(Recorded data)
-- ==== Sys2Proof/Machine/VaultKeys.lean ====
section
/-! DEFINITION. What the vault's commands, jobs and slice commands share (chapter 13): derived keys (R390), persistent slots
(R391 to R393), key blobs (R395 to R398), the admission of keys to the key cache (R399 to R401), DRBG requests (R413) and
holds on power requests (R414 to R416). -/

namespace Sys2Proof.Machine

/-! Derived keys (R390). -/

def ascii (t : String) : List Byte := t.toList.map fun c => BitVec.ofNat 8 c.toNat

/-- CHIP_UID, byte 0 from VAULT_UID0 [7:0]. -/
def State.uid (s : State) : List Byte := s.getBytes F.VAULT_UIDn 4

/-- The KDF in counter mode with one block. -/
def kdf (key : List Byte) (label : String) (ctx : List Byte) : List Byte :=
  Config.hmacSha256 key (beBytes 4 1 ++ ascii label ++ [0] ++ ctx ++ beBytes 4 256)

def State.derived (s : State) (label : String) (ctx : List Byte) : List Byte := kdf (s.vault.root.getD []) label ctx
def State.kDev (s : State) : List Byte := s.derived "DL-WRAP-DEV" s.uid
def State.kSlc (s : State) (n tenant : Nat) : List Byte := s.derived "DL-WRAP-SLC" (leBytes 1 n ++ leBytes 8 tenant)
def State.kSlot (s : State) : List Byte := s.derived "DL-SLOT-WRAP" s.uid
def State.kChk (s : State) : List Byte := s.derived "DL-SLOT-CHK" s.uid
def State.kFp (s : State) : List Byte := s.derived "DL-FPRINT" s.uid
def kMw (slotKey : List Byte) : List Byte := kdf slotKey "DL-MIG-WRAP" []

/-- The fingerprint of key material (R400). -/
def State.fingerprint (s : State) (mat : List Byte) : List Byte := (Config.hmacSha256 s.kFp mat).take 8

/-- KEY_LEN of a key type, 0 for none (R395). -/
def keyLenOf (k : Nat) : Nat :=
  if k = 4 ∨ k = 5 then 16
  else if (1 ≤ k ∧ k ≤ 7) ∨ k = 0x10 ∨ k = 0x11 ∨ k = 0x20 ∨ k = 0x22 ∨ k = 0x23 then 32
  else if k = 0x21 then 48
  else if k = 0x28 then 1152
  else 0

/-! Persistent slots. Fields of a record. -/

def srState (r : List Byte) : Nat := leAt r 2 1
def srType (r : List Byte) : Nat := leAt r 3 1
def srKeyId (r : List Byte) : Nat := leAt r 4 4
def srKtype (r : List Byte) : Nat := leAt r 8 1
def srMob (r : List Byte) : Nat := leAt r 9 1
def srOrigin (r : List Byte) : Nat := leAt r 10 1
def srOwner (r : List Byte) : Nat := leAt r 12 2
def srCount (r : List Byte) : Nat := leAt r 16 8

def State.slot (s : State) (n : Nat) : SlotSt := Table.at ⟨[], false⟩ n s.vault.slots
def SlotSt.valid (x : SlotSt) : Bool := !x.bad && srState x.rec' == 1

/-- The slot changes; VAULT_SLOT_SUM follows. -/
def State.setSlot (s : State) (n : Nat) (x : SlotSt) : State :=
  let s := s.setVault fun v => { v with slots := Table.put ⟨[], false⟩ n x v.slots }
  (s.put F.VAULT_SLOT_SUM_VALID (s.vault.slots.filter fun e => e.2.valid).length).put F.VAULT_SLOT_SUM_BAD
    (s.vault.slots.filter fun e => e.2.bad).length

/-- CHECK of a record verifies. -/
def State.slotCheck (s : State) (r : List Byte) : Bool :=
  r.length == 128 && Config.hmacSha256 s.kChk (r.take 96) == r.drop 96

/-- The key material of a record. -/
def State.slotKey (s : State) (r : List Byte) : Option (List Byte) :=
  Config.kwpUnwrap s.kSlot ((r.drop 32).take (keyLenOf (srKtype r) + 8))

/-- Where copy A (0) or B (1) of a slot stands in the image flash. -/
def slotCopy (n c : Nat) : Nat := 0x0A000000 + c * 0x800000 + 128 * n

def State.copyBytes (s : State) (n c : Nat) : List Byte := Memory.bytes 0xFF s.flash (slotCopy n c) 128
def State.writeCopy (s : State) (n c : Nat) (r : List Byte) : State :=
  (s.setFlash (Memory.store 0xFF s.flash (slotCopy n c) r)).bump F.IDENT_ERASE_KEY

def State.slotBad (s : State) (n : Nat) : State :=
  ((s.setSlot n ⟨[], true⟩).flag F.VAULT_STATUS_SLOT_BAD).raise 0xC004 180 n 0 0 0

/-- The chosen copy is taken. -/
def State.takeSlot (s : State) (n : Nat) (r : List Byte) : State :=
  if srState r = 1 ∧ (s.slotKey r).isNone then s.slotBad n else s.setSlot n ⟨r, false⟩

/-- Copy `c` is rewritten from the chosen one. -/
def State.repairCopy (s : State) (n c : Nat) (r : List Byte) : State :=
  ((s.writeCopy n c r).bump F.VAULT_CNT_SLOT_REPAIR).raise 0xC005 180 n c 0 0

/-- A slot is loaded (R392). Without the flash it is EMPTY (R419); without the root key it is UNUSABLE (R389). -/
def State.loadSlot (s : State) (n : Nat) : State :=
  if s.vault.root.isNone then s.setSlot n ⟨[], true⟩
  else if !s.flashOk then s.setSlot n ⟨[], false⟩
  else
    let a := s.copyBytes n 0
    let b := s.copyBytes n 1
    match s.slotCheck a, s.slotCheck b with
    | false, false => s.slotBad n
    | true, false => (s.repairCopy n 1 a).takeSlot n a
    | false, true => (s.repairCopy n 0 b).takeSlot n b
    | true, true =>
      if srCount a = srCount b then s.takeSlot n a
      else if srCount b < srCount a then (s.repairCopy n 1 a).takeSlot n a
      else (s.repairCopy n 0 b).takeSlot n b

/-- A use of slot `n` (R393): the code that refuses it, 0 for none. -/
def State.useSlot (s : State) (n : Nat) : State × Nat :=
  if s.vault.root.isNone then (s, 5)
  else
    let s := if (s.slot n).valid && !s.slotCheck (s.slot n).rec' then s.loadSlot n else s
    let x := s.slot n
    (s, if x.bad then 18 else if x.valid then 0 else 17)

/-! Key blobs (R395). -/

def kbKind (b : List Byte) : Nat := leAt b 2 1
def kbMob (b : List Byte) : Nat := leAt b 3 1
def kbRef (b : List Byte) : Nat := leAt b 4 4
def kbTenant (b : List Byte) : Nat := leAt b 8 8
def kbKeyId (b : List Byte) : Nat := leAt b 16 4
def kbKtype (b : List Byte) : Nat := leAt b 20 1
def kbUsage (b : List Byte) : Nat := leAt b 21 1
def kbOrigin (b : List Byte) : Nat := leAt b 22 1
def kbPlatform (b : List Byte) : Bool := bitOf (leAt b 23 1) 0
def kbNotBefore (b : List Byte) : Nat := leAt b 24 6
def kbNotAfter (b : List Byte) : Nat := leAt b 30 6
def kbCount (b : List Byte) : Nat := leAt b 36 4
def kbKeyLen (b : List Byte) : Nat := leAt b 40 2
def kbWrapLen (b : List Byte) : Nat := leAt b 42 2
def kbHeader (b : List Byte) : List Byte := b.take 64

def wrapLenOf (len : Nat) : Nat := 8 + 8 * ((32 + len + 7) / 8)

/-- Order 1 of R399. -/
def kbOk (b : List Byte) : Bool :=
  let len := keyLenOf (kbKtype b)
  leAt b 0 2 == 1 && decide (kbKind b ≤ 2) && decide (kbMob b ≤ 2) && len != 0 && kbKeyLen b == len && kbWrapLen b == wrapLenOf len
    && decide (64 + wrapLenOf len ≤ b.length) && decide (kbOrigin b ≤ 2) && decide (leAt b 23 1 < 2) && leAt b 44 20 == 0
    && (kbKind b != 0 || kbRef b == 0) && (kbKind b != 1 || decide (kbRef b < 256)) && (kbKind b == 1 || kbTenant b == 0)

/-- What a new blob's header says. -/
structure BlobInfo where
  kind : Nat
  mob : Nat
  ref : Nat
  tenant : Nat
  keyId : Nat
  ktype : Nat
  usage : Nat
  origin : Nat
  platform : Bool
  notBefore : Nat
  notAfter : Nat
  count : Nat
  deriving DecidableEq, Repr

def BlobInfo.header (i : BlobInfo) : List Byte :=
  leBytes 2 1 ++ leBytes 1 i.kind ++ leBytes 1 i.mob ++ leBytes 4 i.ref ++ leBytes 8 i.tenant ++ leBytes 4 i.keyId
    ++ leBytes 1 i.ktype ++ leBytes 1 i.usage ++ leBytes 1 i.origin ++ leBytes 1 (b2n i.platform) ++ leBytes 6 i.notBefore
    ++ leBytes 6 i.notAfter ++ leBytes 4 i.count ++ leBytes 2 (keyLenOf i.ktype) ++ leBytes 2 (wrapLenOf (keyLenOf i.ktype))
    ++ leBytes 20 0

/-- The blob of key material under a wrapping key. -/
def BlobInfo.blob (i : BlobInfo) (wrapKey mat : List Byte) : List Byte :=
  i.header ++ Config.kwpWrap wrapKey (Config.sha256 i.header ++ mat)

/-- TENANT_ID of a slice's binding. -/
def State.tenant (s : State) (n : Nat) : Nat := s.get (sl F.SLICE_TENANT n)

/-- The VALID slot that a WRAP_REF names. -/
def State.slotById (s : State) (id : Nat) : Option (Nat × List Byte) :=
  (s.vault.slots.find? fun e => e.2.valid && srKeyId e.2.rec' == id).map fun e => (e.1, e.2.rec')

/-- The wrapping key of R396 with the TYPE of its slot (0 without one) and its OWNER. -/
def State.wrapKey (s : State) (kind ref tenant : Nat) : Option (List Byte × Nat × Nat) :=
  if kind = 0 then some (s.kDev, 0, 0)
  else if kind = 1 then some (s.kSlc (ref % 256) tenant, 0, 0)
  else if kind = 2 then
    (match s.slotById ref with
     | none => none
     | some (_, r) =>
       match s.slotKey r with
       | none => none
       | some m => if srType r = 2 then some (m, 2, srOwner r) else if srType r = 3 then some (kMw m, 3, srOwner r) else none)
  else none

/-- MOBILITY permits the kind, given the TYPE of the wrapping slot (R397). -/
def mobOk (mob kind typ : Nat) : Bool := decide (kind ≤ 1) || (typ == 3 && decide (1 ≤ mob)) || (typ == 2 && decide (2 ≤ mob))

/-- Who names a blob: the platform, a slice, or a RESTORE of a slice. -/
inductive BlobBy where
  | platform
  | slice (n : Nat)
  | restore (n : Nat)
  deriving DecidableEq, Repr

/-- Order 2 of R399: the wrapping key may be used by whoever names the blob. -/
def wrapAdmitted (w : BlobBy) (kind typ owner : Nat) : Bool :=
  match w with
  | .platform => typ != 3
  | .slice n => kind == 1 || (kind == 2 && typ == 2 && (owner == n || owner == 0xFFFE))
  | .restore _ => true

/-- Orders 1 to 4 of R399, then MOBILITY (R397; assumption log 90): the key material, or the first failing code. `n` is the slice that the
blob is for. -/
def State.openBlob (s : State) (w : BlobBy) (n : Nat) (b : List Byte) : Nat ⊕ List Byte :=
  if s.vault.root.isNone then .inl 5
  else if !kbOk b then .inl 7
  else match s.wrapKey (kbKind b) (kbRef b) (kbTenant b) with
    | none => .inl 9
    | some (k, typ, owner) =>
      if !wrapAdmitted w (kbKind b) typ owner then .inl 9
      else if kbKind b = 1 ∧ (kbRef b ≠ n ∨ kbTenant b ≠ s.tenant n) then .inl 10
      else match Config.kwpUnwrap k ((b.drop 64).take (kbWrapLen b)) with
        | none => .inl 8
        | some p =>
          if p.take 32 ≠ Config.sha256 (kbHeader b) ∨ p.length ≠ 32 + kbKeyLen b then .inl 8
          else if !mobOk (kbMob b) (kbKind b) typ then .inl 13
          else .inr (p.drop 32)

/-- USAGE obeys R398. -/
def usageOk (ktype u : Nat) : Bool :=
  decide (u < 16) && (decide (7 < ktype) || !((bitOf u 0 || bitOf u 3) && (bitOf u 1 || bitOf u 2)))

/-- A valid flow or publication names key cache entry `e` (R400). -/
def State.keyNamed (s : State) (e : Nat) : Bool :=
  (s.gate.flows.any fun f => feValid f.2.e && (feKeyCur f.2.e == e || (feNextValid f.2.e && feKeyNext f.2.e == e)
    || (fePrevValid f.2.e && feKeyPrev f.2.e == e)))
    || s.sealSt.pubs.any fun p => puValid p.2 && puKey p.2 == e

/-- Entry `e` is free (R400). -/
def State.keyFree (s : State) (e : Nat) : Bool := (s.keyE e).st != 1 || !s.keyNamed e

/-- Orders 5 to 8 of R399 for a key and entry `e`: the first failing code, 0 for none. -/
def State.keyAdmit (s : State) (e ktype usage : Nat) (fp : List Byte) : Nat :=
  if ktype < 1 ∨ 7 < ktype then 11
  else if !usageOk ktype usage then 12
  else if !s.keyFree e then 14
  else if generating ktype usage && s.gate.keys.any fun k => k.1 != e && k.2.st == 1 && k.2.fp == fp then 15
  else if generating ktype usage && (genCount fp s.vault.gen).isNone && decide (4096 ≤ s.vault.gen.length) then 16
  else 0

/-- The key is written to entry `e` with STATE LOADED; a generating key takes the greatest count known (R400, R401). -/
def State.keyLoad (s : State) (e : Nat) (i : BlobInfo) (mat : List Byte) : State :=
  let s := s.genKeep e
  let fp := s.fingerprint mat
  let known := (s.gate.keys.filter fun k => k.2.fp == fp && k.2.st != 0).foldl (fun m k => max m k.2.count) ((genCount fp s.vault.gen).getD 0)
  let gen := generating i.ktype i.usage
  let count := if gen then max i.count known else i.count
  let s := s.when gen fun t => t.setGen (genPut fp count t.vault.gen)
  s.setKey e fun _ => ⟨i.keyId, i.ktype, 1, i.usage, i.notBefore, i.notAfter, count, mat, i.origin, i.mob, fp, i.platform⟩

/-- What the header of a blob says. -/
def kbInfo (b : List Byte) : BlobInfo :=
  ⟨kbKind b, kbMob b, kbRef b, kbTenant b, kbKeyId b, kbKtype b, kbUsage b, kbOrigin b, kbPlatform b, kbNotBefore b, kbNotAfter b,
   kbCount b⟩

/-- A blob is loaded into entry `e` (R399): the state and the code. -/
def State.loadBlob (s : State) (w : BlobBy) (e : Nat) (b : List Byte) : State × Nat :=
  match s.openBlob w (e / 256) b with
  | .inl c => (s, c)
  | .inr mat =>
    let c := s.keyAdmit e (kbKtype b) (kbUsage b) (s.fingerprint mat)
    if c ≠ 0 then (s, c) else (s.keyLoad e (kbInfo b) mat, 0)

/-- Entry `e` becomes EMPTY. -/
def State.keyEmpty (s : State) (e : Nat) : State := (s.genKeep e).setKey e fun _ => KeyEnt.empty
(End Recorded data)
Out of the data above, return each line where the word "wrapAdmitted" can be found.

def wrapAdmitted (w : BlobBy) (kind typ owner : Nat) : Bool :=
      if !wrapAdmitted w (kbKind b) typ owner then .inl 9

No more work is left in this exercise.